Saved entries:
»»

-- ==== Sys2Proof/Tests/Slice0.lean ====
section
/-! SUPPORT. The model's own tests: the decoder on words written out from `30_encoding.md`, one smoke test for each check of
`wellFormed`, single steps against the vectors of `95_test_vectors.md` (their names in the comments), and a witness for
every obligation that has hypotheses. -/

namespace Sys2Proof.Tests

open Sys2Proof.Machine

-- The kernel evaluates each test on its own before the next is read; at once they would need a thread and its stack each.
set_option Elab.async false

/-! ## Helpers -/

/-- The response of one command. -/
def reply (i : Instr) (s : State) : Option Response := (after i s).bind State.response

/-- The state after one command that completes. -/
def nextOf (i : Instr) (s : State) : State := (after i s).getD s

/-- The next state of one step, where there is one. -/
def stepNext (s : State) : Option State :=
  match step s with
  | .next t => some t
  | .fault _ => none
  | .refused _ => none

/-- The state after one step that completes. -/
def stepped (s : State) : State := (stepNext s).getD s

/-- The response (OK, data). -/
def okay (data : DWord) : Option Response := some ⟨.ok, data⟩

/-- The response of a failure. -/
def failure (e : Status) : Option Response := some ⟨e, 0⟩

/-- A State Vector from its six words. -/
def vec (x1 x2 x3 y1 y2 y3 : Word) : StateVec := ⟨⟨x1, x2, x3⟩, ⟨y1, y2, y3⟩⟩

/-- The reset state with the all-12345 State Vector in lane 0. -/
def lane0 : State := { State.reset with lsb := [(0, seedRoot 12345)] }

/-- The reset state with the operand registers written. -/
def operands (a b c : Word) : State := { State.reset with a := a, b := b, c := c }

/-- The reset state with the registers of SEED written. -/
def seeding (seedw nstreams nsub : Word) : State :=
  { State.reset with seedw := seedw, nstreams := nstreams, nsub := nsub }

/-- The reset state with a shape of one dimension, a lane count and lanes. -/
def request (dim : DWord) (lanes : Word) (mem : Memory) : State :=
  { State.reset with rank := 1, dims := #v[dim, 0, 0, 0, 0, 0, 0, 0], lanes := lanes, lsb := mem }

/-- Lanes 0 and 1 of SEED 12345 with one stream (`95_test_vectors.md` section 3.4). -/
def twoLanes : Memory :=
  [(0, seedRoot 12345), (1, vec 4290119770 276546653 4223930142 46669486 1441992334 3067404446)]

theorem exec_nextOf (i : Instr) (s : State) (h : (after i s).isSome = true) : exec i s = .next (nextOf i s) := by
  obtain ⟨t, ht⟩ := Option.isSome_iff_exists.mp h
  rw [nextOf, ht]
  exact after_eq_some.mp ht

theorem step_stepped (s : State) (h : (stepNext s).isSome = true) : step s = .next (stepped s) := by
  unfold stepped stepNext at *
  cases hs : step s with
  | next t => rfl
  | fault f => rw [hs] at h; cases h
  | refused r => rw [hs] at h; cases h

««
»»

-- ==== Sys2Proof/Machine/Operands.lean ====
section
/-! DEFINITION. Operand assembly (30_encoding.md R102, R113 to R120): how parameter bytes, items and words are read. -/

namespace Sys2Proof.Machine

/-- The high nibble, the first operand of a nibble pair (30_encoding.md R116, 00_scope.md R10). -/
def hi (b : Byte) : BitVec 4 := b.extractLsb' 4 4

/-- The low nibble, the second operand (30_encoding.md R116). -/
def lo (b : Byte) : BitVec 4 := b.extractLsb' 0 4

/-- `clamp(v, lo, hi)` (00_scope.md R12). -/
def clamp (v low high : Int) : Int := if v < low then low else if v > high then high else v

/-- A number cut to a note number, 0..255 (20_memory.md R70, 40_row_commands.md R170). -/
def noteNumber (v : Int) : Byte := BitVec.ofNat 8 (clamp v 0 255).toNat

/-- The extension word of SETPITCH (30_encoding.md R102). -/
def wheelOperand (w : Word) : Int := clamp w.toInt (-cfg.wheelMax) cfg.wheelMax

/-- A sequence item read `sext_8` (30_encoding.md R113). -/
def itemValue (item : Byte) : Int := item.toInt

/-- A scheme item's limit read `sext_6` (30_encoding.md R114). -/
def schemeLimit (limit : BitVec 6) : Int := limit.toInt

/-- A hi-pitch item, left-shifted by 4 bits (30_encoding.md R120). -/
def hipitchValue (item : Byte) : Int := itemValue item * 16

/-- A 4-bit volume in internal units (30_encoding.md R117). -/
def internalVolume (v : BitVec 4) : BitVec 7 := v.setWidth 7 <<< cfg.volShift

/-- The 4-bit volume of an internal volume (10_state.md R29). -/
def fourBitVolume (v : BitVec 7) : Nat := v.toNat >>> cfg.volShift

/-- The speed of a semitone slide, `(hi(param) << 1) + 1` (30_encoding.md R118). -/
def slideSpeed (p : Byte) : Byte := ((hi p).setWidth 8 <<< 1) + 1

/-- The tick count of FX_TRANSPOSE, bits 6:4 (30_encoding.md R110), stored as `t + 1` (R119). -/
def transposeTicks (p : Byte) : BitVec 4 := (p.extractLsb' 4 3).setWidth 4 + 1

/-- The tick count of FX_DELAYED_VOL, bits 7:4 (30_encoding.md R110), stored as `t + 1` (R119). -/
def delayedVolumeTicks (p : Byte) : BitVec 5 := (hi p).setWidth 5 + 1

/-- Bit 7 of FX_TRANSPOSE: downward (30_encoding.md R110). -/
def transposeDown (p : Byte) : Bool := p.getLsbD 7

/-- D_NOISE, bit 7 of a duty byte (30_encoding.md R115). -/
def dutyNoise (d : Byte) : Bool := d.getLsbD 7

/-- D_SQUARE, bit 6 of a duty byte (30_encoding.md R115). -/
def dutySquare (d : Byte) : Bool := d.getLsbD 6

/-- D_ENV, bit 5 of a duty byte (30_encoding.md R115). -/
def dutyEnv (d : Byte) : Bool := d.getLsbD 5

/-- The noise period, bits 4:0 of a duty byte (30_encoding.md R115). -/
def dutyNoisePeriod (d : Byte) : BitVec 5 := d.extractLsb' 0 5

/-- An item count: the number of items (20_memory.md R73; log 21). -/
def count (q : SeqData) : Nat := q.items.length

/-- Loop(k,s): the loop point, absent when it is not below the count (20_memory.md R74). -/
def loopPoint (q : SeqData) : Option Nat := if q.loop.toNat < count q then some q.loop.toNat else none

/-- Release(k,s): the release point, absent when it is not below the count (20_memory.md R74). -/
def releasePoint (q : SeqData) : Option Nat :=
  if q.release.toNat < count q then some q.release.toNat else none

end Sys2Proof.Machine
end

««
»»

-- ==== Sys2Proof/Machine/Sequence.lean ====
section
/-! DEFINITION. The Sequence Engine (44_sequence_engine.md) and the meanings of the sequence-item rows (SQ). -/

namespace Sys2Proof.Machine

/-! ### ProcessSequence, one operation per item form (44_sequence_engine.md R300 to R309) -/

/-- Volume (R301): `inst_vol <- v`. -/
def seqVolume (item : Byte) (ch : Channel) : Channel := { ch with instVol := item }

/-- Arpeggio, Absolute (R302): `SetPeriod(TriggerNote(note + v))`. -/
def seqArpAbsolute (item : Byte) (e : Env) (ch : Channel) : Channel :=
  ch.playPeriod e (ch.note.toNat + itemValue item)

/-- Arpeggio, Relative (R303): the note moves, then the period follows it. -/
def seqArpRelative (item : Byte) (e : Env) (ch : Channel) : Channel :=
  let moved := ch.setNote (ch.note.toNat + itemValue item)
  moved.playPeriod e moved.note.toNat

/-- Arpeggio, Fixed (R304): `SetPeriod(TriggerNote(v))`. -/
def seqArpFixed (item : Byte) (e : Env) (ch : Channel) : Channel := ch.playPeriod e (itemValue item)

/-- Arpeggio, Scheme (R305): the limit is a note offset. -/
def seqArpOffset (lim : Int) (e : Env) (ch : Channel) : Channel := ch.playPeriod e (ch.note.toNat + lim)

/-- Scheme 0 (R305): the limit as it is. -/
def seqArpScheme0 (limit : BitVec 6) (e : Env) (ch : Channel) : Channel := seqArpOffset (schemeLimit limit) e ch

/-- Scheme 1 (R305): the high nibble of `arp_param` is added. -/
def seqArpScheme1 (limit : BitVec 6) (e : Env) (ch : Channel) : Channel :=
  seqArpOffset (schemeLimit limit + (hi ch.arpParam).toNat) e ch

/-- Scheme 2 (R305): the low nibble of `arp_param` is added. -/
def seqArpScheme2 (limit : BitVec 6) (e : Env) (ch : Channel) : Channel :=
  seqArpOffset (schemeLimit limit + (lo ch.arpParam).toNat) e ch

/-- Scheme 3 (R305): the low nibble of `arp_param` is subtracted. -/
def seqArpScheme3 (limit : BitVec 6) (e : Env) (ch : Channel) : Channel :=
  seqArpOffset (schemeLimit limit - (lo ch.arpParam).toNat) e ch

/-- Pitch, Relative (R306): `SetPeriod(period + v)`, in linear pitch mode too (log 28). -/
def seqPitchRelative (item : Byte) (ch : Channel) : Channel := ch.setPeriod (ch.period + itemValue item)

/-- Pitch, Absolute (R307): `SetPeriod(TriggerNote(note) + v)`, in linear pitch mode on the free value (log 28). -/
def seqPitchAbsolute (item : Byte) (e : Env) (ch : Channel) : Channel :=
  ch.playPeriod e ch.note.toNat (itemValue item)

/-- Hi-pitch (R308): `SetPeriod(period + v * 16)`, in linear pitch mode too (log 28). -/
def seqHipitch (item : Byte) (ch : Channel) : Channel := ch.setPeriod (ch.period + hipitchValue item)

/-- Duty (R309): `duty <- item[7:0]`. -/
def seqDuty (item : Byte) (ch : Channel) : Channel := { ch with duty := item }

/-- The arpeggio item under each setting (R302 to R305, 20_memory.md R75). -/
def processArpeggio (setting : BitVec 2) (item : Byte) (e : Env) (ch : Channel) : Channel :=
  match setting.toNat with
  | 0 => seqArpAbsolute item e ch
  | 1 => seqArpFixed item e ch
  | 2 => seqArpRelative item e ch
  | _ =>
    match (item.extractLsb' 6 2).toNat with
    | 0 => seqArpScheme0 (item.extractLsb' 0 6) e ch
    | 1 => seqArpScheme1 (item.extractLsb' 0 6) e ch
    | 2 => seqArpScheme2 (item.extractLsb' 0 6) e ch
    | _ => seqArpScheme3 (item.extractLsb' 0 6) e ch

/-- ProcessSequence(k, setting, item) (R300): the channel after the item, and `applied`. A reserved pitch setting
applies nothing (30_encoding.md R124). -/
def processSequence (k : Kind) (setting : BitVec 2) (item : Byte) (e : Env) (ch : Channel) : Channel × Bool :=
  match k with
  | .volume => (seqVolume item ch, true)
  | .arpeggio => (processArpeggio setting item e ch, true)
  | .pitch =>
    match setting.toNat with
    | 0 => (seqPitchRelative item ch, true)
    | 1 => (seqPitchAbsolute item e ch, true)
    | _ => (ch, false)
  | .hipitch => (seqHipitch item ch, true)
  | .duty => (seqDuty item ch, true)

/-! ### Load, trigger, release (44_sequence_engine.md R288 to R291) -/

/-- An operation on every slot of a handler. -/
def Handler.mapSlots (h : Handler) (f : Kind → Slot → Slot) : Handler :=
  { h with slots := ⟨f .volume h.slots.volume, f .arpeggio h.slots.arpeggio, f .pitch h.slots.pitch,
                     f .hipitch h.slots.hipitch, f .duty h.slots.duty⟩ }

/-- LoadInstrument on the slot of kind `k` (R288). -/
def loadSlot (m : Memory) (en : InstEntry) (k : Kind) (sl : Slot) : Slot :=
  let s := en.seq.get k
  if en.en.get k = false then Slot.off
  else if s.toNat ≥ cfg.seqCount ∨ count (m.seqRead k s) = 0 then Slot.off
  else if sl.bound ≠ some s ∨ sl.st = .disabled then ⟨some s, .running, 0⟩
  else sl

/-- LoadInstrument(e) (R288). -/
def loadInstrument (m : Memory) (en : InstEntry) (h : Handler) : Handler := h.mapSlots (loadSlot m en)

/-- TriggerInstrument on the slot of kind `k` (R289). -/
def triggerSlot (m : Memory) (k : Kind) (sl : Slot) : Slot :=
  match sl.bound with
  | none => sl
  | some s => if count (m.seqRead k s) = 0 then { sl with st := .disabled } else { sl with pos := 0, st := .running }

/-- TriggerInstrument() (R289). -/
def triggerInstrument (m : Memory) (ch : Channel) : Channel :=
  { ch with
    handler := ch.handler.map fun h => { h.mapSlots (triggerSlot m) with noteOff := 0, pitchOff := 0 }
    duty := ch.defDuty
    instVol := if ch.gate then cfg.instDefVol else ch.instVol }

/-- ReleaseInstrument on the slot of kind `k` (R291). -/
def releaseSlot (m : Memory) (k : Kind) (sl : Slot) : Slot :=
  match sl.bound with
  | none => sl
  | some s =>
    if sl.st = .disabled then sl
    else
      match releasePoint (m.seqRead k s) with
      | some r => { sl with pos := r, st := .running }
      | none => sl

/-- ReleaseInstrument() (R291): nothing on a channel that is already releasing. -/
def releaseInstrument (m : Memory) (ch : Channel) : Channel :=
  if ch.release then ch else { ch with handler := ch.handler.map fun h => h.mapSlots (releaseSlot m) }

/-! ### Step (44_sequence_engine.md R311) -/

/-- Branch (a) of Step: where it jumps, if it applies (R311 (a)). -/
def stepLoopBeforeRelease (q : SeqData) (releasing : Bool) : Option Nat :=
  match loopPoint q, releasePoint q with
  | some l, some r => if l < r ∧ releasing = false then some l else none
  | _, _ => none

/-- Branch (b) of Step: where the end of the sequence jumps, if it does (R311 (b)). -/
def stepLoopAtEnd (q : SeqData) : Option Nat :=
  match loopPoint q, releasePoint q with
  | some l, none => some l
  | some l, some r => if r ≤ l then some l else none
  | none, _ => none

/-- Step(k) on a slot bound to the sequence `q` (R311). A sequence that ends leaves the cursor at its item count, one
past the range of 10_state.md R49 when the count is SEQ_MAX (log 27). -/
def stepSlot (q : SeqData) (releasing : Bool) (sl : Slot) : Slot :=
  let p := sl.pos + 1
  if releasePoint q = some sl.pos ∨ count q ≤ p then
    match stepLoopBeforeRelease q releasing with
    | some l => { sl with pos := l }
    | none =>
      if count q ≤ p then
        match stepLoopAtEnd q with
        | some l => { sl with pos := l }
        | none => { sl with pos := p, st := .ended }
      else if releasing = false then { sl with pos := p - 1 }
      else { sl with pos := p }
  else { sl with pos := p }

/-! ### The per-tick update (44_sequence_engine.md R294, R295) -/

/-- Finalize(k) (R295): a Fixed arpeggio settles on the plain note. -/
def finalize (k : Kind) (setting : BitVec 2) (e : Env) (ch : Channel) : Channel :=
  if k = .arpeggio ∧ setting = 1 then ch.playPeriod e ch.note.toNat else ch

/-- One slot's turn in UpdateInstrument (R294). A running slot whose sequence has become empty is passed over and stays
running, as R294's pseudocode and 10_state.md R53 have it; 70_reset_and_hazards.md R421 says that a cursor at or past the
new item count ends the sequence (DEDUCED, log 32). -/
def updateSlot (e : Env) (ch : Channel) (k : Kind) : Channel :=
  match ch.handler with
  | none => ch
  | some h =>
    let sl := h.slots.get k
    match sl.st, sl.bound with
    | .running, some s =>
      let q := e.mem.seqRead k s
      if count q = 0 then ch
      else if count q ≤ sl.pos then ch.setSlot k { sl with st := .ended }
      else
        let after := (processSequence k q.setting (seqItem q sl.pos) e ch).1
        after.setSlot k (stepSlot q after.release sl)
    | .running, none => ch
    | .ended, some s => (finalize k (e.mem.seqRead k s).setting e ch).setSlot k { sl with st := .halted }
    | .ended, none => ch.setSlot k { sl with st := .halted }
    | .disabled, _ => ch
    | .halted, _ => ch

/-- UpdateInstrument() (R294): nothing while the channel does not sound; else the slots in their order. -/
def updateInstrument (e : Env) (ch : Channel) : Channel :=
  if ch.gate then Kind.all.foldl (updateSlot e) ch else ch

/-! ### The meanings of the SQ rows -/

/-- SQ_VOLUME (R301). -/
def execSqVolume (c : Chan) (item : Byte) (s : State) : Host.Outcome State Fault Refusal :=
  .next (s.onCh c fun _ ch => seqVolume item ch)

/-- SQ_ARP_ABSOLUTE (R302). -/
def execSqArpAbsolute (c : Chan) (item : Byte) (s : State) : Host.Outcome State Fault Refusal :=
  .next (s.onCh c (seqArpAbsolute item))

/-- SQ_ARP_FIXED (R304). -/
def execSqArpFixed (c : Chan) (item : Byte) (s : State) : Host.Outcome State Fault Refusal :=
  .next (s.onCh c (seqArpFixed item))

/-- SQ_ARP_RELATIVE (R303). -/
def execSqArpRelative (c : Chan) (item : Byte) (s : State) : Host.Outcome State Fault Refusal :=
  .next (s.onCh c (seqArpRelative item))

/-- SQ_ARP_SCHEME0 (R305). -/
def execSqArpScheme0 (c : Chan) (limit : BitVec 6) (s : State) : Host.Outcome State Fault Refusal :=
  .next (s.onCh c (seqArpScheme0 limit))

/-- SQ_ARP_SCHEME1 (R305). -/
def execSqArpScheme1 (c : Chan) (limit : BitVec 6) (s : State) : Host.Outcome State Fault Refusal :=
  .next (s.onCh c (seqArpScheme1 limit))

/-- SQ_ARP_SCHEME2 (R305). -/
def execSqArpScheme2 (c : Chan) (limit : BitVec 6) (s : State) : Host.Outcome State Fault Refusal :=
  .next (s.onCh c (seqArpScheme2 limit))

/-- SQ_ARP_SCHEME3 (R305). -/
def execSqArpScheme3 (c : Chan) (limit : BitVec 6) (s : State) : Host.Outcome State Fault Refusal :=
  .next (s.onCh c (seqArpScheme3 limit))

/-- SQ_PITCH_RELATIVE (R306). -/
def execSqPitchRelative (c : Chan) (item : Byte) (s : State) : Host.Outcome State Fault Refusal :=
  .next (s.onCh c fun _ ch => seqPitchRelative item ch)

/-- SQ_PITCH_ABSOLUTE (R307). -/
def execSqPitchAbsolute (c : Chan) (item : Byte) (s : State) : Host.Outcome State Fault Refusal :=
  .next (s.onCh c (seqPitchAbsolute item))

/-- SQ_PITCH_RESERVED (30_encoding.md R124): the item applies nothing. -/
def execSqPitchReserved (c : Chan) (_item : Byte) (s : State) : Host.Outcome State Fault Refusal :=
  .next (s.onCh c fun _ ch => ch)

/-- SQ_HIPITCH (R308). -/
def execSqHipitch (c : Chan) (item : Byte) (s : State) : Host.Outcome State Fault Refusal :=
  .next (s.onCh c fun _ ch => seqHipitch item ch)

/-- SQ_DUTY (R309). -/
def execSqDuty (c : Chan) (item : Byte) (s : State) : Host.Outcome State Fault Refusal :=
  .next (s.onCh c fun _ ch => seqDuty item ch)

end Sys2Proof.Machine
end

««

§ WORK REQUEST: The lines above, starting at the one with "f => rw [hs] at h; cases h" and ending at the one with "r => rw [hs] at h; cases h", are the only ones to return, exactly as written.

§ REPLY:
  | fault f => rw [hs] at h; cases h
  | refused r => rw [hs] at h; cases h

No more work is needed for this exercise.